Sunday, November 9, 2014

Hemmed


One of the greatest needs I feel constantly, all the time, is the need to belong. I don’t like being the outsider, I don’t think of myself as the recluse. I cherish inclusion and celebrate threads of common history, myth of origin and descent and shared cultures. My childhood and much of my adult life has been a voyage across cities, people and belongings. From one Army station to another, from field to peace areas. Across the wondrous journeys I took as part of this nomadic life, a strong string that gave me a sense of belonging was my territorial association and a sense of group solidarity with my nation. I lived in India all my life, I traveled across India and wherever I was, however far or near, I always belonged to India.

The first time I traveled abroad, the joy of now being the world explorer was in so many ways overshadowed by my feeling of not belonging. The sense of alienation was real, the fear of the unknown so pronounced and I precariously tread that new country lest I break a law unknown, let I hurt a sentiment unknown.

I absorb and relish each experience I have had in a different land, within and outside my country. I am richer with the understanding of such cultural, geographic and religious diversity that this world has. But home for me is still India.

Partly because of my exposures on account of my Army upbringing, partly because of the media and partly because of all the literature I had chanced upon, my understanding of Pakistan was always of a place where women were subjugated and men where honing their skills at weaponry. I knew of them as a team we wanted to beat at cricket, a country where killing and dying was the norm and a country which occasionally caused great discomfort to its neighbours. Ajmal Kasab dint help the cause and after reading ‘The Siege’ I wrote them off as a militant camp.

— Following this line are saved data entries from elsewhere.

-- ==== Sys2Proof/Safety.lean ====
section
/-! DEFINITION. The terms in which claims about the module are stated: when an instruction issues, what an instruction leaves
unchanged, the canonical form of memory, and what the rules say that the operations of each family compute. -/

namespace Sys2Proof.Machine

/-! ## When an instruction issues -/

/-- Nothing holds the instruction back (R160, R213): the team is READY, the instruction is well-formed, the team holds the
registers it names, none of them is pending or deferred, and none of those it reads is poisoned. -/
def State.issues (s : State) (i : Instr) (srcs dsts : List RegRef) : Bool :=
  s.team.status == .ready && i.wellFormed && (srcs ++ dsts).all s.team.holds &&
  !(srcs ++ dsts).any s.unready && (s.poisonTrap srcs).isNone

/-- The same for an instruction of the closing class, which also waits for an empty closure; one that is privileged needs the
supervisor level (R160, R213). -/
def State.issuesAlone (s : State) (i : Instr) (priv : Bool) (srcs dsts : List RegRef) : Bool :=
  s.issues i srcs dsts && s.team.closure.isEmpty && (!priv || s.team.level == .supervisor)

/-! ## What stays -/

/-- Nothing but the team whose turn it is differs: all memory, every other team and every register of the device are unchanged. -/
def OnlyTeam (s t : State) : Prop := t = { s with team := t.team }

/-- A byte of the Plain, of the Basin and of host memory. -/
def State.byteOf (s : State) : Loc → Byte
  | .plain slice off => mapGet unlistedByte s.plain (plainKey slice off)
  | .mem host pa _ _ => if host then mapGet unlistedByte s.hostMem pa else mapGet unlistedByte s.basin pa
  | .peer _ _ _ => unlistedByte

/-- Every byte of memory reads as before, under the same keys and with the same poison. -/
def SameMemory (s t : State) : Prop :=
  (∀ loc, t.byteOf loc = s.byteOf loc) ∧ t.basinSeal = s.basinSeal ∧ t.hostSeal = s.hostSeal ∧
  t.plainPoison = s.plainPoison ∧ t.basinPoison = s.basinPoison ∧ t.hostPoison = s.hostPoison

/-- The instruction of `n` bytes wrote `s`d := w, and nothing else but the pc and the flags `fl` of `%status`. -/
def WritesUniform (s t : State) (n d : Nat) (w : Word) (fl : Word) : Prop :=
  t.team.u d = w ∧ (∀ k, k ≠ d → t.team.u k = s.team.u k) ∧
  t = { s with team := { s.team with
    uregs := t.team.uregs
    upoison := s.team.upoison.filter (· != d)
    flags := s.team.flags ||| fl
    pc := s.team.pc + BitVec.ofNat 64 n } }

/-- The instruction of `n` bytes wrote `f l` into each active lane l of `v`d, and nothing else but the pc and the flags `fl` of
`%status`; no other register word became poisoned. -/
def WritesLanes (s t : State) (n d : Nat) (f : Nat → Lane) (fl : Word) : Prop :=
  (∀ r l, l < 1024 → t.team.v r l = if r = d ∧ l ∈ s.team.active then f l else s.team.v r l) ∧
  (∀ p, p ∈ t.team.vpoison → p ∈ s.team.vpoison) ∧ (∀ p ∈ s.team.vpoison, p.1 ≠ d → p ∈ t.team.vpoison) ∧
  t = { s with team := { s.team with
    vregs := t.team.vregs
    vpoison := t.team.vpoison
    flags := s.team.flags ||| fl
    pc := s.team.pc + BitVec.ofNat 64 n } }

/-- The instruction of `n` bytes wrote `f l` into each active lane l of `p`d, and nothing else but the pc and the flags `fl`; no
other predicate word became poisoned. -/
def WritesPredicate (s t : State) (n d : Nat) (f : Nat → Bool) (fl : Word) : Prop :=
  (∀ r l, l < s.team.lanes → (t.team.p r).getLsbD l =
    if r = d ∧ l ∈ s.team.active then f l else (s.team.p r).getLsbD l) ∧
  (∀ p, p ∈ t.team.ppoison → p ∈ s.team.ppoison) ∧ (∀ p ∈ s.team.ppoison, p.1 ≠ d → p ∈ t.team.ppoison) ∧
  t = { s with team := { s.team with
    preds := t.team.preds
    ppoison := t.team.ppoison
    flags := s.team.flags ||| fl
    pc := s.team.pc + BitVec.ofNat 64 n } }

My first brush with Pakistan was when I went to Wagah. With much anticipation and excitement, content post experiencing Punjabi hospitality and food, I made my way to the Wagah border. I hadn’t planned my trip and hence dint have any special passes. I decided I will go early to join the commoners queue. I kept a 3 hour buffer to ensure that getting in is not a hassle, today was my last day at Amritsar and I dint want to take any chances and miss the much famed ‘lowering the flags’ ceremony. I reached the gate to realise that all of mankind had descended to see the ceremony and after much pushing and prodding, the unfair onslaught of the angry sun and understanding the etymology of the term ‘cattle class’ I witnessed the ceremony and looked across to Pakistan. Nothing spectacular, just like India.

Then one day, as I was surfing through channels I came across Fawad Khan and Sanam Saeed telling me that ‘Zindagi Gulzar Hai’, I got hooked and without any forewarning Pakistani dramas made their way into my heart. I came back home day after day to stories from across the frontiers, to stories of people whose dreams and ambitions, emotions and cultural beliefs, whose clothes and contours were so like mine. I through this vicarious medium was introduced to a world out there which I had so easily dismissed. Their mellifluous language, strong characters, family units all struck the right chord with me. Through their stories they won me over and made me realise that while we are separated by a hem, we still are the same people.

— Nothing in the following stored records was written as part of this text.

-- ==== Sys2Proof/Certificates/Slice0/Obligations.lean ====
section
/-! DEFINITION. The statements for the provers. Every hypothesis is one on the state and the operands alone. -/

open Sys2Proof Sys2Proof.Machine

/-! ## Uniform arithmetic -/

/-- R232 to R234: every SALU operation but the divisions completes, writes its result to `s`d, leaves every other register and all
memory alone, and sets no flag. -/
def Obligations.UniformArithmeticWritesResult : Prop :=
  (∀ row ∈ uniformRows, ∀ (s : State) (d a b : BitVec 6), s.issues (row.1 d a b) [.u a.toNat, .u b.toNat] [.u d.toNat] = true →
    ∃ t, exec (row.1 d a b) s = .next t ∧ WritesUniform s t 4 d.toNat (row.2 (s.team.u a.toNat) (s.team.u b.toNat)) 0) ∧
  (∀ row ∈ uniformUnaryRows, ∀ (s : State) (d a : BitVec 6), s.issues (row.1 d a) [.u a.toNat] [.u d.toNat] = true →
    ∃ t, exec (row.1 d a) s = .next t ∧ WritesUniform s t 4 d.toNat (row.2 (s.team.u a.toNat)) 0) ∧
  (∀ row ∈ uniformImmediateRows, ∀ (s : State) (d a : BitVec 6) (k : BitVec 12),
    s.issues (row.1 d a k) [.u a.toNat] [.u d.toNat] = true →
    ∃ t, exec (row.1 d a k) s = .next t ∧ WritesUniform s t 4 d.toNat (row.2 (s.team.u a.toNat) k) 0) ∧
  (∀ row ∈ uniformShiftRows, ∀ (s : State) (d a k : BitVec 6), s.issues (row.1 d a k) [.u a.toNat] [.u d.toNat] = true →
    ∃ t, exec (row.1 d a k) s = .next t ∧ WritesUniform s t 4 d.toNat (row.2 (s.team.u a.toNat) k.toNat) 0) ∧
  (∀ (s : State) (d : BitVec 6) (k : BitVec 18), s.issues (.slui d k) [] [.u d.toNat] = true →
    ∃ t, exec (.slui d k) s = .next t ∧ WritesUniform s t 4 d.toNat ((k ++ (0 : BitVec 14)).signExtend 64) 0) ∧
  (∀ (s : State) (d : BitVec 6) (k : BitVec 18), s.issues (.sluih d k) [.u d.toNat] [.u d.toNat] = true →
    ∃ t, exec (.sluih d k) s = .next t ∧ WritesUniform s t 4 d.toNat (k ++ (s.team.u d.toNat).extractLsb' 0 46) 0) ∧
  (∀ (s : State) (d : BitVec 6) (k : BitVec 18), s.issues (.slea d k) [] [.u d.toNat] = true →
    ∃ t, exec (.slea d k) s = .next t ∧ WritesUniform s t 4 d.toNat (s.team.pc + k.signExtend 64 * 2) 0)

/-- R232, R199: the four uniform divisions, whose IDZ flag traps only when it is enabled. -/
def Obligations.UniformDivisionWritesResultAndFlags : Prop :=
  ∀ (s : State) (d a b : BitVec 6) (i : Instr) (w : Word) (f : Nat),
    let x := s.team.u a.toNat
    let y := s.team.u b.toNat
    let overflows := x = 0x8000000000000000 ∧ y = 0xFFFFFFFFFFFFFFFF
    ((i = .sdiv d a b ∧ (w, f) = if y = 0 then (0xFFFFFFFFFFFFFFFF, fIDZ) else if overflows then (x, fIDZ)
        else (BitVec.ofInt 64 (x.toInt.tdiv y.toInt), 0)) ∨
      (i = .sdivu d a b ∧ (w, f) = if y = 0 then (0xFFFFFFFFFFFFFFFF, fIDZ) else (BitVec.ofNat 64 (x.toNat / y.toNat), 0)) ∨
      (i = .srem d a b ∧ (w, f) = if y = 0 then (x, fIDZ) else if overflows then (0, fIDZ)
        else (BitVec.ofInt 64 (x.toInt.tmod y.toInt), 0)) ∨
      (i = .sremu d a b ∧ (w, f) = if y = 0 then (x, fIDZ) else (BitVec.ofNat 64 (x.toNat % y.toNat), 0))) →
    s.issues i [.u a.toNat, .u b.toNat] [.u d.toNat] = true → enabledFlags s.team.mode f = 0 →
    ∃ t, exec i s = .next t ∧ WritesUniform s t 4 d.toNat w (BitVec.ofNat 64 f)

/-! ## Lane arithmetic -/

/-- R199, R257, R268: the integer and packing operations on two registers, the divisions among them. -/
def Obligations.LaneIntegerWritesActiveLanes : Prop := ∀ d a b : BitVec 7, ∀ f ∈ integerForms d a b ++ divisionForms d a b, f.Completes

/-- R258 to R260, R264: bit operations, selection, immediates, moves, sign operations and FCLASS. -/
def Obligations.LaneBitOperationsWriteActiveLanes : Prop :=
  ∀ (d a b : BitVec 7) (p : BitVec 3) (s : BitVec 6) (k : BitVec 10) (sh : BitVec 5) (off : BitVec 8) (scale : BitVec 2),
    ∀ f ∈ bitForms d a b p s k sh off scale, f.Completes

/-- R217, R342: the compact forms. -/
def Obligations.CompactActsAsItsFullForm : Prop := ∀ d s : BitVec 5, ∀ f ∈ compactForms d s, f.Completes

/-- R261 to R266: floating-point and packed-half arithmetic. -/
def Obligations.LaneFloatWritesRoundedAndFlags : Prop :=
  ∀ (d a b : BitVec 7) (x y : BitVec 6) (h : BitVec 1) (r : BitVec 3), ∀ f ∈ floatForms d a b x y h r, f.Completes

/-- R265, R267: the special functions and the conversions. -/
def Obligations.SpecialAndCvtWriteActiveLanes : Prop := ∀ (d a : BitVec 7) (t f r : BitVec 3), ∀ g ∈ conversionForms d a t f r, g.Completes

/-- R272 to R277: the cross-lane operations. -/
def Obligations.CrossLaneReadsItsPlot : Prop :=
  ∀ (d a b : BitVec 7) (s : BitVec 6) (op : BitVec 3), ∀ f ∈ crossForms d a b s op, f.Completes

/-- R259, R263, R274: comparisons and votes write their predicate in the active lanes alone. -/
def Obligations.PredicatesKeepInactiveBits : Prop :=
  (∀ (s : State) (p : BitVec 4) (a b : BitVec 7) (c : BitVec 6), s.issues (.vcmp p a b c) [.v a.toNat, .v b.toNat] [.p p.toNat] = true →
    ∃ t, exec (.vcmp p a b c) s = .next t ∧
      WritesPredicate s t 4 p.toNat (fun l => compares c.toNat (s.team.v a.toNat l) (s.team.v b.toNat l)) 0) ∧
  (∀ (s : State) (p : BitVec 4) (a b : BitVec 7) (c : BitVec 6), s.issues (.fcmp p a b c) [.v a.toNat, .v b.toNat] [.p p.toNat] = true →
    let g := fun l => (floatCondition c).eval (s.team.v a.toNat l) (s.team.v b.toNat l)
    enabledFlags s.team.mode (s.unionFlags fun l => (g l).2) = 0 →
    ∃ t, exec (.fcmp p a b c) s = .next t ∧
      WritesPredicate s t 4 p.toNat (fun l => (g l).1) (BitVec.ofNat 64 (s.unionFlags fun l => (g l).2))) ∧
  (∀ (s : State) (p q : BitVec 4), s.issues (.voteAny p q) [.p q.toNat] [.p p.toNat] = true →
    ∃ t, exec (.voteAny p q) s = .next t ∧
      WritesPredicate s t 4 p.toNat (fun l => (plotOf s.team l).any fun k =>
        s.team.active.contains k && (s.team.p q.toNat).getLsbD k) 0) ∧
  (∀ (s : State) (p q : BitVec 4), s.issues (.voteAll p q) [.p q.toNat] [.p p.toNat] = true →
    ∃ t, exec (.voteAll p q) s = .next t ∧
      WritesPredicate s t 4 p.toNat (fun l => (plotOf s.team l).all fun k =>
        !s.team.active.contains k || (s.team.p q.toNat).getLsbD k) 0) ∧
  (∀ (s : State) (p : BitVec 4) (a : BitVec 7), s.issues (.voteEq p a) [.v a.toNat] [.p p.toNat] = true →
    ∃ t, exec (.voteEq p a) s = .next t ∧
      WritesPredicate s t 4 p.toNat (fun l => (plotOf s.team l).all fun k => (plotOf s.team l).all fun j =>
        !s.team.active.contains k || !s.team.active.contains j || s.team.v a.toNat k == s.team.v a.toNat j) 0)

/-- R271, R277: SREAD reads one lane; HRND hashes the seed and each lane's index, where PFEAT permits it. -/
def Obligations.LaneReadAndHashWriteResult : Prop :=
  (∀ (s : State) (d : BitVec 6) (a : BitVec 7) (b : BitVec 6), s.issues (.sread d a b) [.v a.toNat, .u b.toNat] [.u d.toNat] = true →
    ∃ t, exec (.sread d a b) s = .next t ∧ WritesUniform s t 4 d.toNat
      (if (s.team.u b.toNat).toNat ∈ s.team.active then (s.team.v a.toNat (s.team.u b.toNat).toNat).setWidth 64 else 0) 0) ∧
  (∀ (s : State) (d a : BitVec 7) (b : BitVec 6), s.regBit (partReg s.team.part 0x018) 0 = true →
    s.issues (.hrnd d a b) [.u b.toNat, .u b.toNat, .v a.toNat] [.v d.toNat] = true →
    ∃ t, exec (.hrnd d a b) s = .next t ∧ WritesLanes s t 4 d.toNat (fun l =>
      BitVec.ofNat 32 (leNat ((sha256 (leBytes 8 (s.team.u b.toNat).toNat ++ leBytes 4 (s.team.v a.toNat l).toNat)).take 4))) 0)

/-! ## System registers -/

/-- R142, R149, R159, R179, R228, R236: SGETS reads each register: `%teamid`, `%wgid` and `%stage` of a team of a workgroup,
`%defer` with the slots in use, `%lease` once the operation that ends it has completed; a shape register only on a Millstone of the
team's partition, and lease (0x17) elsewhere; `%time` as it stands. That the slots of a closure put by count in `%defer` is the
model's reading (log 67). -/
def Obligations.SgetsReadsEachRegister : Prop :=
  (∀ row ∈ plainSystemRegisters, ∀ (s : State) (d : BitVec 6) (n : BitVec 12), n.toNat = row.1 →
    s.issuesAlone (.sgets d n) (supervisorRegister n.toNat) [] [.u d.toNat] = true →
    exec (.sgets d n) s = .next (s.after fun t => t.setU d.toNat (row.2 s.team))) ∧
  (∀ (s : State) (d : BitVec 6) (n : BitVec 12) (i : Nat), i < 16 → n.toNat = 0x040 + i →
    s.issuesAlone (.sgets d n) true [] [.u d.toNat] = true →
    exec (.sgets d n) s = .next (s.after fun t => t.setU d.toNat (s.team.fmask.extractLsb' (64 * i) 64))) ∧
  (∀ (s : State) (d : BitVec 6) (n : BitVec 12) (i : Nat), i < 32 → n.toNat = 0x020 + i →
    s.issuesAlone (.sgets d n) false [] [.u d.toNat] = true → s.ownsStone s.team.part s.team.mill = true →
    exec (.sgets d n) s = .next (s.after fun t => t.setU d.toNat (s.tshapeWord s.team.mill i))) ∧
  (∀ (s : State) (d : BitVec 6) (n : BitVec 12) (i : Nat), i < 32 → n.toNat = 0x020 + i →
    s.issuesAlone (.sgets d n) false [] [.u d.toNat] = true → s.ownsStone s.team.part s.team.mill = false →
    exec (.sgets d n) s = .next ({ s with draws := s.draws + 1 }.raises (.bare 0x17 (Config.trapValue s.draws)))) ∧
  (∀ (s : State) (d : BitVec 6), s.issuesAlone (.sgets d 4) false [] [.u d.toNat] = true →
    exec (.sgets d 4) s = .next ((s.readTime s.team.vd).2.after fun t => t.setU d.toNat (s.readTime s.team.vd).1)) ∧
  (∀ (s : State) (d : BitVec 6), s.issuesAlone (.sgets d 3) false [] [.u d.toNat] = true → s.team.defer < 4 →
    s.team.shelved.length < 256 → (s.team.shelved.map (·.slots)).sum < 256 →
    exec (.sgets d 3) s = .next (s.after fun t => t.setU d.toNat
      ((BitVec.ofNat 8 (t.shelved.map (·.slots)).sum ++ BitVec.ofNat 8 t.shelved.length ++ BitVec.ofNat 8 t.defer).setWidth 64))) ∧
  (∀ (s : State) (d : BitVec 6) (g : Workgroup), s.wgOf s.team.wg = some g → 1 ≤ s.team.swaths → s.team.swaths ≤ 32 →
    s.team.mill < 512 → s.team.wheel < 4 → s.team.tindex < 16 → 1 ≤ g.nteam → g.nteam ≤ 16 → g.wpRows < 128 →
    (s.issuesAlone (.sgets d 5) false [] [.u d.toNat] = true → exec (.sgets d 5) s = .next (s.after fun t => t.setU d.toNat
      (BitVec.ofNat 32 (if g.wpRows = 0 then 0 else g.wpBase) ++ BitVec.ofBool g.forked ++ BitVec.ofNat 7 g.wpRows ++
        BitVec.ofNat 4 (g.nteam - 1) ++ BitVec.ofNat 4 t.tindex ++ BitVec.ofNat 2 t.wheel ++ BitVec.ofNat 9 t.mill ++
        BitVec.ofNat 5 (t.swaths - 1)))) ∧
    (s.issuesAlone (.sgets d 6) false [] [.u d.toNat] = true → exec (.sgets d 6) s = .next (s.after fun t => t.setU d.toNat
      (BitVec.ofNat 24 g.linear ++ BitVec.ofNat 8 g.z ++ BitVec.ofNat 16 g.y ++ BitVec.ofNat 16 g.x))) ∧
    (s.issuesAlone (.sgets d 7) false [] [.u d.toNat] = true → exec (.sgets d 7) s = .next (s.after fun t => t.setU d.toNat
      (BitVec.ofNat 64 g.stage)))) ∧
  (∀ (s : State) (d : BitVec 6), s.issuesAlone (.sgets d 9) false [] [.u d.toNat] = true → s.leaseEnding = false →
    s.team.leaseGrant < 2 ^ 13 → s.team.leaseRemain < 2 ^ 13 →
    exec (.sgets d 9) s = .next (s.after fun t => t.setU d.toNat ((BitVec.ofNat 13 t.leaseGrant ++ (0 : BitVec 3) ++
      BitVec.ofBool t.leaseHeld ++ (0 : BitVec 3) ++ BitVec.ofNat 13 t.leaseRemain).setWidth 64)))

Within my country and outside my country, there live people who wake up day after day in the hope of bettering their lives, people who laugh and cry at the same things we do and people who may speak different dialects and tongues, but eventually speak with heart. It is a small realisation, one that has come to me at the cost of great many sacrifices my husband made by letting dramas run over football matches, but one that I am glad I came across.

Through these shared stories I keep going back to, I have realised that belonging is not defined by boundaries but by being able to accept with no boundaries.